(GIVEN INFORMATION begins)
/-- A saved tile of a crew that has moved: one whose operands or record lie in scratchpad goes with it, another keeps the engine that saved it as
its edge's source (01 R27, 13 R304). -/
def SavedTile.moved (x : SavedTile) (crew core base : Nat) : SavedTile := if x.near then { x with cmd := x.cmd.moved crew core base } else x

/-- Put a saved crew on a core: the whole crew moves (01 R29). The edge from the saving core reconciles there, before any of its commands goes on
(01 R27). -/
def State.restoreCrew (s : State) (k : Nat) : State :=
  match Map.find? s.crews k with
  | none => s
  | some c =>
    match c.image, s.crewCore c with
    | some im, some core =>
      let base := (s.findScratch core c.bytes).getD 0
      let s0 := s.reconcileDest core ((Src.core c.core).span (4 * core))
      let s1 := (s0.takeUnits k { c with core := core, base := base, image := none }).carryHeld k c.core core
      let co := s1.core core
      let s2 := s1.setCore core { co with
        scratch := im.scratch.foldl (fun m e => m.put (base + e.1) e.2) co.scratch
        scratchBad := im.bad.foldl (fun m u => m.put (base / 8 + u)) co.scratchBad
        empty := im.empty.foldl (fun m u => m.put (base / 16 + u)) co.empty
        bars := im.bars.foldl (fun m e => m.put e.1 e.2) co.bars }
      let log := c.log.map fun e => { e with granule := e.granule - c.base / 16 + base / 16, bad := e.bad.map fun u => u - c.base / 8 + base / 8 }
      let c' := { c with core := core, base := base, image := none, log := log
                         shadows := c.shadows.map fun g => { g.mapSlices (fun sl => { sl with scrb := BitVec.ofNat 64 base }) with core := core } }
      { s2 with
        crews := s2.crews.put k c'
        gangs := s2.gangs.map fun (g : Gang) => g.moved k core base
        cmds := s2.cmds.map fun (x : Cmd) => x.moved k core base
        copies := s2.copies.map fun (r : CopyRun) => { r with cmd := r.cmd.moved k core base }
        mqs := s2.mqs.map fun (m : MqRec) => { m with cmd := m.cmd.moved k core base }
        savedTiles := s2.savedTiles.map fun (x : SavedTile) => x.moved k core base
        marches := s2.marches.map fun (m : March) => { m with cmd := m.cmd.moved k core base } }
    | _, _ => s

/-- A saved tile waits again, once, as an MQ record: at tier C on its crew's core when an operand lies in scratchpad, at tier D otherwise (13
R304). -/
def State.requeueTile (s : State) (x : SavedTile) : State :=
  let tier := if x.near then 1 else 3
  let c := { x.cmd with op := .mq, guard := none, gstate := .true, regs := [x.at_, BitVec.ofNat 64 tier] ++ mqExtra (some x.len) x.node }
  { s with
    cmds := s.cmds ++ [c]
    savedTiles := (s.savedTiles.filter fun y => !(y == x && x.engines.isEmpty)).map fun y => if y == x then { y with queued := true } else y }

/-- The cores on which commands of a context that belong to no crew stand. -/
def State.loneCores (s : State) (ctx : Nat) : NatSet :=
  let cs := s.cmds ++ s.copies.map CopyRun.cmd ++ s.mqs.map MqRec.cmd ++ s.marches.map March.cmd
  ((cs.filter fun c => c.ctx == ctx && c.crew.isNone).map Cmd.core).foldl NatSet.put []

/-- CONTEXT_RESTORE: crews are placed whole, saved tiles wait again, and the frames may resume (01 R28, R29; 05 R113). A command of no crew goes on
where it was saved: its edge has span C (01 R27). -/
def execContextRestore (part ctx : Nat) (s : State) : Out :=
  match Map.find? s.ctxs ctx with
  | none => .next s
  | some c =>
    if ctx / 4096 ≠ part ∨ !c.saved then .next s
    else
      let s1 := ((s.crews.filter fun e => e.2.ctx == ctx).map Prod.fst).foldl State.restoreCrew s
      if s1.crews.any fun e => e.2.ctx == ctx && e.2.image.isSome then .next s
      else
        let here := s1.crews.map Prod.fst
        let edge := fun (g : Gang) =>
          if g.ctx == ctx && !(g.crew.any fun k => here.contains k) then { g with srcs := g.srcs ++ [Src.core g.core] } else g
        let s1 := (s1.loneCores ctx).foldl (fun s k => s.reconcileDest k 1) s1
        let s2 := (s1.savedTiles.filter fun x => x.ctx == ctx && !x.queued).foldl State.requeueTile s1
        .next ({ s2 with gangs := s2.gangs.map edge, ctxs := s2.ctxs.put ctx { c with saving := false, saved := false } }.registerAll)

/-! ## The context service (22 R458) -/

def regCtxArg : Nat := 0x90008
def regCtxStat : Nat := 0x90010
def regCtxVec : Nat := 0x90018

/-- A range of the partition's HBM. -/
def State.inHbm (s : State) (part pa n : Nat) : Bool := decide (0 < n) && !inCellar pa && s.owned part pa n

/-- The argument block at home; none when CTXARG does not lead to one in the partition. -/
def State.argBlock (s : State) (part : Nat) : Option (List Byte) :=
  let a := (s.reg part regCtxArg).toNat
  if a % 64 ≠ 0 ∨ !s.owned part a 64 ∨ s.poisonedAt a 64 then none else some (s.bytesAt a 64)

/-- A command of the service: the device's result, its register and its vector. -/
def ctxService (part : Nat) (s : State) (f : List Byte → Nat × State) : Out :=
  if (Map.find? s.parts part).isNone then .next s
  else
    let (r, s1) := match s.argBlock part with
      | some bs => f bs
      | none => (1, s)
    .next ((s1.setReg part regCtxStat (BitVec.ofNat 64 (16 * r))).raiseVector part (s1.reg part regCtxVec))

/-- Zero bytes from an offset on. -/
def zeroFrom (bs : List Byte) (off : Nat) : Bool := (bs.drop off).all (· == 0)

/-- CREATE. -/
def execCtxCreate (part ctx : Nat) (s : State) : Out :=
  ctxService part s fun bs =>
    let root := fieldOf bs 0 8
    let base := fieldOf bs 8 8
    let len := fieldOf bs 16 8
    let key := 4096 * part + ctx
    if 4096 ≤ ctx ∨ root % 16384 ≠ 0 ∨ !s.inHbm part root 16384 ∨ base % 4096 ≠ 0 ∨ len % 4096 ≠ 0 ∨ len = 0 ∨ 2 ^ 56 < base + len ∨
      !zeroFrom bs 24 then (1, s)
    else if (Map.find? s.ctxs key).isSome then (2, s)
    else
      let c : Ctx := { root := root, pool := (base, len), free := [(base, len)], chkiv := 0, saving := false, saved := false, stopAll := false }
      (0, { s with ctxs := s.ctxs.put key c })

/-- A collective of a context is outstanding: it has issued, and has not ended. -/
def State.collsOut (s : State) (ctx : Nat) : Bool := s.colls.any (fun r => r.cmd.ctx == ctx) || s.cmds.any fun c => c.op == .coll && c.ctx == ctx

/-- DESTROY: not while a launch of the context is in flight or one of its collectives is outstanding. -/
def execCtxDestroy (part ctx : Nat) (s : State) : Out :=
  ctxService part s fun bs =>
    let key := 4096 * part + ctx
    if !zeroFrom bs 0 then (1, s)
    else if 4096 ≤ ctx ∨ (Map.find? s.ctxs key).isNone ∨ s.launches.any (fun x => x.ctx == key) ∨ s.collsOut key then (2, s)
    else (0, { s.tlbRemove key none with ctxs := s.ctxs.erase key })

/-- POOLADD. -/
def execCtxPooladd (part : Nat) (s : State) : Out :=
  ctxService part s fun bs =>
    let t := fieldOf bs 0 8
    let base := fieldOf bs 8 8
    let count := fieldOf bs 16 8
    let size := 4096 * 2 ^ t
    if 20 < t then (1, s)
    else if base % size ≠ 0 ∨ count = 0 ∨ !s.inHbm part base (size * count) ∨ !zeroFrom bs 24 then (1, s)
    else (0, s.setPart part { s.part part with pools := (s.part part).pools ++ [{ t := t, base := base, count := count }] })

/-- Every pass of a partition is FREE (16 R350). -/
def State.passesFree (s : State) (part : Nat) : Bool :=
  (List.range 256).all fun p => (((s.part part).larderAddr (128 * p)).map fun pa => s.byteAt pa == 0).getD true

/-- Every pass of a partition becomes FREE: its descriptor's STATE, its slots, areas and grids. -/
def State.freePasses (s : State) (part : Nat) : State :=
  let s1 := (List.range 256).foldl
    (fun s p =>
      match (s.part part).larderAddr (128 * p) with
      | some pa => s.writeHome pa [0]
      | none => s) s
  s1.setPart part { s1.part part with slots := [], shares := [] }

/-- LARDERSZ: the storage is formed anew, every pass FREE. -/
def execCtxLardersz (part : Nat) (s : State) : Out :=
  ctxService part s fun bs =>
    let n := fieldOf bs 0 8
    if n % 0x100000 ≠ 0 ∨ n = 0 ∨ 0x400000000 < n ∨ !zeroFrom bs 8 then (1, s)
    else if !s.passesFree part then (4, s)
    else (0, (s.setPart part { s.part part with larderSize := n }).freePasses part)

end Sys2Proof.Machine
end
(GIVEN INFORMATION ends)
Transcribe, exactly and without additions, the lines of the records above, beginning with the line that contains "let s2 := s1.setCore" and ending with the line that contains "let cs := s.cmds", both included.

      let s2 := s1.setCore core { co with
        scratch := im.scratch.foldl (fun m e => m.put (base + e.1) e.2) co.scratch
        scratchBad := im.bad.foldl (fun m u => m.put (base / 8 + u)) co.scratchBad
        empty := im.empty.foldl (fun m u => m.put (base / 16 + u)) co.empty
        bars := im.bars.foldl (fun m e => m.put e.1 e.2) co.bars }
      let log := c.log.map fun e => { e with granule := e.granule - c.base / 16 + base / 16, bad := e.bad.map fun u => u - c.base / 8 + base / 8 }
      let c' := { c with core := core, base := base, image := none, log := log
                         shadows := c.shadows.map fun g => { g.mapSlices (fun sl => { sl with scrb := BitVec.ofNat 64 base }) with core := core } }
      { s2 with
        crews := s2.crews.put k c'
        gangs := s2.gangs.map fun (g : Gang) => g.moved k core base
        cmds := s2.cmds.map fun (x : Cmd) => x.moved k core base
        copies := s2.copies.map fun (r : CopyRun) => { r with cmd := r.cmd.moved k core base }
        mqs := s2.mqs.map fun (m : MqRec) => { m with cmd := m.cmd.moved k core base }
        savedTiles := s2.savedTiles.map fun (x : SavedTile) => x.moved k core base
        marches := s2.marches.map fun (m : March) => { m with cmd := m.cmd.moved k core base } }
    | _, _ => s

/-- A saved tile waits again, once, as an MQ record: at tier C on its crew's core when an operand lies in scratchpad, at tier D otherwise (13
R304). -/
def State.requeueTile (s : State) (x : SavedTile) : State :=
  let tier := if x.near then 1 else 3
  let c := { x.cmd with op := .mq, guard := none, gstate := .true, regs := [x.at_, BitVec.ofNat 64 tier] ++ mqExtra (some x.len) x.node }
  { s with
    cmds := s.cmds ++ [c]
    savedTiles := (s.savedTiles.filter fun y => !(y == x && x.engines.isEmpty)).map fun y => if y == x then { y with queued := true } else y }

/-- The cores on which commands of a context that belong to no crew stand. -/
def State.loneCores (s : State) (ctx : Nat) : NatSet :=
  let cs := s.cmds ++ s.copies.map CopyRun.cmd ++ s.mqs.map MqRec.cmd ++ s.marches.map March.cmd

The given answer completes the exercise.